2. I assume you want to simplify this expression?

$\displaystyle \frac{3(x-7)}{(x+2)(2x-1)} \cdot \frac{4x^2 + 6x -4}{4x-28}$

Start off by factorising your polynomial expressions on the right:

$\displaystyle \frac{3(x-7)}{(x+2)(2x-1)} \cdot \frac{2(x+2)(2x-1)}{4(x-7)}$

Multiply the two fractions:

$\displaystyle \frac{6(x-7)(x+2)(2x-1)}{4(x+2)(2x-1)(x-7)}$

Cancel out factors in denominator and numerator:

$\displaystyle \frac{6}{4} = \frac{3}{2}$

3. Do some factoring on $\displaystyle \frac{4x^2+6x-4}{4x-28}= \frac{2(x^2+3x-2)}{4(x-7)}$

Now have a go at factoring the quadratic in the numerator.

4. Originally Posted by pickslides
Do some factoring on $\displaystyle \frac{4x^2+6x-4}{4x-28}= \frac{2(x^2+3x-2)}{4(x-7)}$

Now have a go at factoring the quadratic in the numerator.
$\displaystyle \frac{2(2x^2+3x-2)}{4(x-7)}$?

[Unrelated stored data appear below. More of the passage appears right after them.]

-- ==== Sys2Proof/Syntax.lean ====
section
/-! DEFINITION. The instructions CORE recognises: one constructor per row of spec/opcode_table.json (47 rows; R3, R186 (b)),
with the decoded fields of its format (spec/30_encoding.md R49 to R55). A register field is `RegIdx`; an immediate is the
32-bit pattern the format's decoder produces, already sign-extended or positioned (R50 to R54), log entry 21; a shift amount is
the 5 bits of R55. `ecall` and `ebreak` keep the two fields the dispatch does not examine (R67, D9), so that the word an
Unimplemented condition reports can be told from the instruction: log entry 12. -/

namespace Sys2Proof

/-- The recognised instructions, in the order of spec/opcode_table.json. -/
inductive Instr where
  /-- `add`, R94. -/
  | add (rd rs1 rs2 : RegIdx)
  /-- `sub`, R95. -/
  | sub (rd rs1 rs2 : RegIdx)
  /-- `sll`, R96. -/
  | sll (rd rs1 rs2 : RegIdx)
  /-- `slt`, R97. -/
  | slt (rd rs1 rs2 : RegIdx)
  /-- `sltu`, R98. -/
  | sltu (rd rs1 rs2 : RegIdx)
  /-- `xor`, R99. -/
  | xor (rd rs1 rs2 : RegIdx)
  /-- `srl`, R100. -/
  | srl (rd rs1 rs2 : RegIdx)
  /-- `sra`, R101. -/
  | sra (rd rs1 rs2 : RegIdx)
  /-- `or`, R102. -/
  | or (rd rs1 rs2 : RegIdx)
  /-- `and`, R103. -/
  | and (rd rs1 rs2 : RegIdx)
  /-- `addi`, R106. -/
  | addi (rd rs1 : RegIdx) (imm : Word)
  /-- `slti`, R107. -/
  | slti (rd rs1 : RegIdx) (imm : Word)
  /-- `sltiu`, R108. -/
  | sltiu (rd rs1 : RegIdx) (imm : Word)
  /-- `xori`, R109. -/
  | xori (rd rs1 : RegIdx) (imm : Word)
  /-- `ori`, R110. -/
  | ori (rd rs1 : RegIdx) (imm : Word)
  /-- `andi`, R111. -/
  | andi (rd rs1 : RegIdx) (imm : Word)
  /-- `slli`, R112. -/
  | slli (rd rs1 : RegIdx) (shamt : BitVec 5)
  /-- `srli`, R113. -/
  | srli (rd rs1 : RegIdx) (shamt : BitVec 5)
  /-- `srai`, R114. -/
  | srai (rd rs1 : RegIdx) (shamt : BitVec 5)
  /-- `lb`, R117. -/
  | lb (rd rs1 : RegIdx) (imm : Word)
  /-- `lh`, R118. -/
  | lh (rd rs1 : RegIdx) (imm : Word)
  /-- `lw`, R119. -/
  | lw (rd rs1 : RegIdx) (imm : Word)
  /-- `lbu`, R120. -/
  | lbu (rd rs1 : RegIdx) (imm : Word)
  /-- `lhu`, R121. -/
  | lhu (rd rs1 : RegIdx) (imm : Word)
  /-- `sb`, R124. -/
  | sb (rs1 rs2 : RegIdx) (imm : Word)
  /-- `sh`, R125. -/
  | sh (rs1 rs2 : RegIdx) (imm : Word)
  /-- `sw`, R126. -/
  | sw (rs1 rs2 : RegIdx) (imm : Word)
  /-- `beq`, R129. -/
  | beq (rs1 rs2 : RegIdx) (imm : Word)
  /-- `bne`, R130. -/
  | bne (rs1 rs2 : RegIdx) (imm : Word)
  /-- `blt`, R131. -/
  | blt (rs1 rs2 : RegIdx) (imm : Word)
  /-- `bge`, R132. -/
  | bge (rs1 rs2 : RegIdx) (imm : Word)
  /-- `bltu`, R133. -/
  | bltu (rs1 rs2 : RegIdx) (imm : Word)
  /-- `bgeu`, R134. -/
  | bgeu (rs1 rs2 : RegIdx) (imm : Word)
  /-- `jal`, R136. -/
  | jal (rd : RegIdx) (imm : Word)
  /-- `jalr`, R137. -/
  | jalr (rd rs1 : RegIdx) (imm : Word)
  /-- `lui`, R140. -/
  | lui (rd : RegIdx) (imm : Word)
  /-- `auipc`, R141. -/
  | auipc (rd : RegIdx) (imm : Word)
  /-- `ecall`, R144. -/
  | ecall (rd rs1 : RegIdx)
  /-- `ebreak`, R145. -/
  | ebreak (rd rs1 : RegIdx)
  /-- `mul`, R146. -/
  | mul (rd rs1 rs2 : RegIdx)
  /-- `mulh`, R147. -/
  | mulh (rd rs1 rs2 : RegIdx)
  /-- `mulhsu`, R148. -/
  | mulhsu (rd rs1 rs2 : RegIdx)
  /-- `mulhu`, R149. -/
  | mulhu (rd rs1 rs2 : RegIdx)
  /-- `div`, R150. -/
  | div (rd rs1 rs2 : RegIdx)
  /-- `divu`, R151. -/
  | divu (rd rs1 rs2 : RegIdx)
  /-- `rem`, R152. -/
  | rem (rd rs1 rs2 : RegIdx)
  /-- `remu`, R153. -/
  | remu (rd rs1 rs2 : RegIdx)
deriving DecidableEq, Repr

/-- The instruction's mnemonic, as spec/opcode_table.json spells it. -/
def Instr.mnemonic : Instr → String
  | .add _ _ _ => "add"
  | .sub _ _ _ => "sub"
  | .sll _ _ _ => "sll"
  | .slt _ _ _ => "slt"
  | .sltu _ _ _ => "sltu"
  | .xor _ _ _ => "xor"
  | .srl _ _ _ => "srl"
  | .sra _ _ _ => "sra"
  | .or _ _ _ => "or"
  | .and _ _ _ => "and"
  | .addi _ _ _ => "addi"
  | .slti _ _ _ => "slti"
  | .sltiu _ _ _ => "sltiu"
  | .xori _ _ _ => "xori"
  | .ori _ _ _ => "ori"
  | .andi _ _ _ => "andi"
  | .slli _ _ _ => "slli"
  | .srli _ _ _ => "srli"
  | .srai _ _ _ => "srai"
  | .lb _ _ _ => "lb"
  | .lh _ _ _ => "lh"
  | .lw _ _ _ => "lw"
  | .lbu _ _ _ => "lbu"
  | .lhu _ _ _ => "lhu"
  | .sb _ _ _ => "sb"
  | .sh _ _ _ => "sh"
  | .sw _ _ _ => "sw"
  | .beq _ _ _ => "beq"
  | .bne _ _ _ => "bne"
  | .blt _ _ _ => "blt"
  | .bge _ _ _ => "bge"
  | .bltu _ _ _ => "bltu"
  | .bgeu _ _ _ => "bgeu"
  | .jal _ _ => "jal"
  | .jalr _ _ _ => "jalr"
  | .lui _ _ => "lui"
  | .auipc _ _ => "auipc"
  | .ecall _ _ => "ecall"
  | .ebreak _ _ => "ebreak"
  | .mul _ _ _ => "mul"
  | .mulh _ _ _ => "mulh"
  | .mulhsu _ _ _ => "mulhsu"
  | .mulhu _ _ _ => "mulhu"
  | .div _ _ _ => "div"
  | .divu _ _ _ => "divu"
  | .rem _ _ _ => "rem"
  | .remu _ _ _ => "remu"

/-- A row of spec/opcode_table.json: a word `w` is this instruction iff `w &&& mask = pattern` (R92). -/
structure OpcodeRow where
  mnemonic : String
  pattern : Word
  mask : Word
deriving DecidableEq, Repr

/-- What dispatch makes of a 32-bit word (R60 steps 1 to 3): an instruction, or one of the two decode failures with the
word it reports (R159, R160). -/
inductive Decoded where
  /-- The word is this instruction. -/
  | instr (i : Instr)
  /-- The opcode is none of the ten (R73). -/
  | unknownOpcode (w : Word)
  /-- The opcode is recognised, the discriminator is not (R74, R75). -/
  | unknownFunct (w : Word)
deriving DecidableEq, Repr

/-- What the bytes at an address begin with (R45, R56, R83). -/
inductive DecodedBytes where
  /-- A 32-bit word, dispatched, and the bytes after it. -/
  | word (d : Decoded) (rest : List Byte)
  /-- A 16-bit compressed half-word, detected and not decoded further (R77), and the bytes after it. -/
  | compressed (h : Half) (rest : List Byte)
  /-- Fewer bytes than the half-word or the word needs. -/
  | truncated
deriving DecidableEq, Repr

end Sys2Proof
end

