-- ==== Sys2Proof/Machine/State.lean ====
section
/-! DEFINITION. All the state of CORE (spec/10_state.md): 32 general registers, the program counter, the memory. Beside it the
reasons a step can stop, the result of `interpret`, and the state after reset. -/

namespace Sys2Proof.Machine

/-- The fixed-capacity byte array (R18, R26): `size` is MEM_SIZE, `cells` the bytes that differ from
`Config.unlistedByte`, addresses strictly rising. MEM_SIZE is a constant of the construction that no step changes: log entry
1. -/
structure Memory where
  size : Nat
  cells : List Host.Cell
deriving DecidableEq, Repr

/-- The state of CORE: the register file (R10), the program counter (R14) and the memory (R18). Slot 0 of the stored array is
never written and never read (R11, R12): log entry 22. -/
structure State where
  regs : Vector Word 32
  pc : Word
  mem : Memory
deriving DecidableEq, Repr

/-- What an Unimplemented condition names (R143, R161, D19): the kind, with the word or half-word that spells it. -/
inductive Unimplemented where
  /-- `ecall` (R144). -/
  | ecall (word : Word)
  /-- `ebreak` (R145). -/
  | ebreak (word : Word)
  /-- One of the eight M-extension instructions (R146 to R153). -/
  | m (word : Word)
  /-- A 16-bit compressed half-word (R154). -/
  | compressed (half : Half)
deriving DecidableEq, Repr

/-- The four conditions of CORE (R158), each ending the run with the state as it was before the step (R86, R88). They are the
machine's own outcomes, not gaps of the model: log entries 11 and 18. -/
inductive Fault where
  /-- Raised by dispatch when the opcode is none of the ten (R159, R73). Safe: the spec ends the run here. -/
  | unknownOpcode (word : Word)
  /-- Raised by dispatch when the discriminator is in no row (R160, R74, R75). Safe: the spec ends the run here. -/
  | unknownFunct (word : Word)
  /-- Raised by `ecall`, `ebreak` and the M instructions, and by the fetch for a compressed half-word (R161). Safe: the spec
  ends the run here. -/
  | unimplemented (what : Unimplemented)
  /-- Raised by a memory accessor, for a load, a store or the fetch, when `addr + n > MEM_SIZE` (R162, R30). Safe: the spec
  ends the run here. -/
  | memoryOutOfBounds (addr : Word) (n : Nat)
deriving DecidableEq, Repr

/-- Why the model would decline an instruction. No arm of `exec` uses it. -/
inductive Refusal where
  /-- Raised by an arm of `exec` whose instruction has no meaning yet; there is none. Safe. -/
  | notModelled (mnemonic : String)
deriving DecidableEq, Repr

/-- The full outcome of `interpret` (R81, R82): fell through, redirected with the pc already written, or a condition. -/
inductive Interp where
  /-- redirected = false: the state after the handler, pc not yet advanced. -/
  | sequential (s : State)
  /-- redirected = true: the state after the handler, pc holding the target. -/
  | redirected (s : State)
  /-- `interpret` did not return: the condition raised, no state changed. -/
  | raised (c : Fault)
deriving DecidableEq, Repr

/-- The state after reset (R24, R177) with the recommended defaults: x0 = 0 is the spec's; x1..x31 = 0 (D2), pc = 0 (D1), every
byte of memory 0 (D3) and MEM_SIZE = 8192 are DESIGN CHOICE, unsafe: log entries 1 to 4. No image is loaded: log entry 5. -/
def State.reset : State where
  regs := Vector.replicate 32 0
  pc := 0
  mem := { size := 8192, cells := [] }

end Sys2Proof.Machine
end

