-- ==== Sys2Proof/Machine/Upper.lean ====
section
/-! DEFINITION. The upper-immediate instructions (spec/47_upper_imm.md R140 to R142): the decoder has positioned the immediate (R53, C1). -/

namespace Sys2Proof.Machine

/-- The handler of `lui` (R140): `x[rd] <- imm_u(word)`. -/
def handleLui (rd : RegIdx) (imm : Word) (s : State) : Interp :=
  writeBack s rd imm

/-- `lui` in a step: its handler, then the PC mux (R84, R85). -/
def execLui (rd : RegIdx) (imm : Word) (s : State) : Host.Outcome State Fault Refusal :=
  pcMux (handleLui rd imm s)

/-- The handler of `auipc` (R141): `x[rd] <- pc + imm_u(word)` modulo 2^32. -/
def handleAuipc (rd : RegIdx) (imm : Word) (s : State) : Interp :=
  writeBack s rd (s.pc + imm)

/-- `auipc` in a step: its handler, then the PC mux (R84, R85). -/
def execAuipc (rd : RegIdx) (imm : Word) (s : State) : Host.Outcome State Fault Refusal :=
  pcMux (handleAuipc rd imm s)

end Sys2Proof.Machine
end

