/-- Settles O23: the image is the last thing laid into memory, so it decides its own bytes, and beyond it INIT_MEM decides;
where INIT_MEM names nothing the memory is still the empty one. -/
theorem launchBuildsTheLaunchState : Obligations.LaunchBuildsTheLaunchState := by
  refine fun c => ⟨launch_eq_none_iff c, fun s h => ?_⟩
  obtain ⟨hsize, -, -, hpc, -⟩ := launch_eq_some h
  refine ⟨hpc, size_of_launch h, State.readReg_zero s, fun k hk => readReg_of_launch h hk,
    fun k hk => byteAt_of_launch_image h hk, fun a b before after hbeyond ha hnamed hlast => ?named,
    fun a hbeyond hunnamed => ?unnamed, fun a ha => ?outside⟩
  case named =>
    rw [byteAt_of_launch_beyond_image h hbeyond, hnamed]
    exact byteAt_layCells_of_last (Memory.wf_empty hsize) before after ha hlast
  case unnamed =>
    rw [byteAt_of_launch_beyond_image h hbeyond, byteAt_layCells_of_unnamed _ _ hunnamed]
    rfl
  case outside => exact Memory.byteAt_of_size_le (wf_of_launch h) (by rwa [size_of_launch h])

/-- Settles O11: eleven closed facts about the decoder. -/
theorem sampleWordsDecodeAsSpelled : Obligations.SampleWordsDecodeAsSpelled := by
  refine ⟨?_, ?_, ?_, ?_, ?_, ?_, ?_, ?_, ?_, ?_, ?_⟩ <;> decide

end Sys2Proof.Proofs
end
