/-- R133: `JumpI` goes to `(nnn + V[0]) mod 65536`, which never wraps. -/
def Obligations.JumpIGoesToIndexedTarget : Prop :=
  ∀ (nnn : Addr12) (s : State), EncodedAs (.jumpI nnn) (0xB000 + nnn.toNat) ∧
    ∃ t, exec (.jumpI nnn) s = .next t ∧
    t.pc.toNat = nnn.toNat + (s.reg 0).toNat ∧
    t.result = (if s.pc.toNat = nnn.toNat + (s.reg 0).toNat then .selfLoop else .cont) ∧ Frame s t [] []

/-- R132, R122, R134: an `Rts` that finds the stack a `Call` left returns to the instruction after the `Call`, with the
stack as it was before. -/
def Obligations.RtsUndoesCall : Prop :=
  ∀ (nnn : Addr12) (s t u : State), exec (.call nnn) s = .next t → t.result = .cont → u.stack = t.stack →
    ∃ v, exec .rts u = .next v ∧ v.pc = s.pc + 2#16 ∧ v.stack = s.stack ∧ v.result = .cont

/-! ## Skips (43_skips.md) -/

/-- R141 to R144: the four compare-and-skip instructions. -/
def Obligations.CompareAndSkip : Prop :=
  ∀ (x y : Nibble) (kk : Byte) (s : State),
    EncodedAs (.ske x kk) (0x3000 + 256 * x.toNat + kk.toNat) ∧
    EncodedAs (.skne x kk) (0x4000 + 256 * x.toNat + kk.toNat) ∧
    EncodedAs (.skre x y) (0x5000 + 256 * x.toNat + 16 * y.toNat) ∧
    EncodedAs (.skrne x y) (0x9000 + 256 * x.toNat + 16 * y.toNat) ∧
    (∃ t, exec (.ske x kk) s = .next t ∧ t.pc = (if s.reg x = kk then s.pc + 4#16 else s.pc + 2#16) ∧
      t.result = .cont ∧ Frame s t [] []) ∧
    (∃ t, exec (.skne x kk) s = .next t ∧ t.pc = (if s.reg x = kk then s.pc + 2#16 else s.pc + 4#16) ∧
      t.result = .cont ∧ Frame s t [] []) ∧
    (∃ t, exec (.skre x y) s = .next t ∧ t.pc = (if s.reg x = s.reg y then s.pc + 4#16 else s.pc + 2#16) ∧
      t.result = .cont ∧ Frame s t [] []) ∧
    (∃ t, exec (.skrne x y) s = .next t ∧ t.pc = (if s.reg x = s.reg y then s.pc + 2#16 else s.pc + 4#16) ∧
      t.result = .cont ∧ Frame s t [] [])

/-- R106: a taken skip, of any of the six skip instructions, adds 4 whatever the skipped word is: two machines that differ
in what their memory holds beyond the skip's own two bytes take the same skip. -/
def Obligations.SkippedWordIsNotFetched : Prop :=
  ∀ (s u : State) (i : Instr), s.CanFetch → u = { s with mem := u.mem } → u.wordAtPc = s.wordAtPc →
    decode s.wordAtPc = .ok i →
    ((∃ x kk, i = .ske x kk ∧ s.reg x = kk) ∨ (∃ x kk, i = .skne x kk ∧ s.reg x ≠ kk) ∨
     (∃ x y, i = .skre x y ∧ s.reg x = s.reg y) ∨ (∃ x y, i = .skrne x y ∧ s.reg x ≠ s.reg y) ∨
     (∃ x, ∃ h : (s.reg x).toNat < Config.nKeys, i = .skpr x ∧ s.key[(s.reg x).toNat] = true) ∨
     (∃ x, ∃ h : (s.reg x).toNat < Config.nKeys, i = .skup x ∧ s.key[(s.reg x).toNat] = false)) →
    ∃ t v, step s = .next t ∧ step u = .next v ∧ t.pc = s.pc + 4#16 ∧ v.pc = s.pc + 4#16 ∧
      t.result = .cont ∧ v.result = .cont

/-! ## Arithmetic and logic (44_alu.md) -/

/-- R151 to R154: `Move`, `Or`, `And`, `Xor`, bit by bit; no flag. -/
def Obligations.MoveAndLogic : Prop :=
  ∀ (x y : Nibble) (s : State),
    EncodedAs (.move x y) (0x8000 + 256 * x.toNat + 16 * y.toNat) ∧
    EncodedAs (.or x y) (0x8001 + 256 * x.toNat + 16 * y.toNat) ∧
    EncodedAs (.and x y) (0x8002 + 256 * x.toNat + 16 * y.toNat) ∧
    EncodedAs (.xor x y) (0x8003 + 256 * x.toNat + 16 * y.toNat) ∧
    (∃ t, exec (.move x y) s = .next t ∧ t.reg x = s.reg y ∧ t.pc = s.pc + 2#16 ∧ t.result = .cont ∧
      Frame s t [x] []) ∧
    (∃ t, exec (.or x y) s = .next t ∧
      (∀ k < 8, (t.reg x).getLsbD k = ((s.reg x).getLsbD k || (s.reg y).getLsbD k)) ∧
      t.pc = s.pc + 2#16 ∧ t.result = .cont ∧ Frame s t [x] []) ∧
    (∃ t, exec (.and x y) s = .next t ∧
      (∀ k < 8, (t.reg x).getLsbD k = ((s.reg x).getLsbD k && (s.reg y).getLsbD k)) ∧
      t.pc = s.pc + 2#16 ∧ t.result = .cont ∧ Frame s t [x] []) ∧
    (∃ t, exec (.xor x y) s = .next t ∧
      (∀ k < 8, (t.reg x).getLsbD k = ((s.reg x).getLsbD k ^^ (s.reg y).getLsbD k)) ∧
      t.pc = s.pc + 2#16 ∧ t.result = .cont ∧ Frame s t [x] [])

5. Originally Posted by rowe
$\displaystyle \frac{2(2x^2+3x-2)}{4(x-7)}$?
Twas careless of me.

6. Originally Posted by pickslides
Twas careless of me.
Sorry, I know you know- but since you highlighted a step my answer didn't, I didn't want our help seeker getting confused!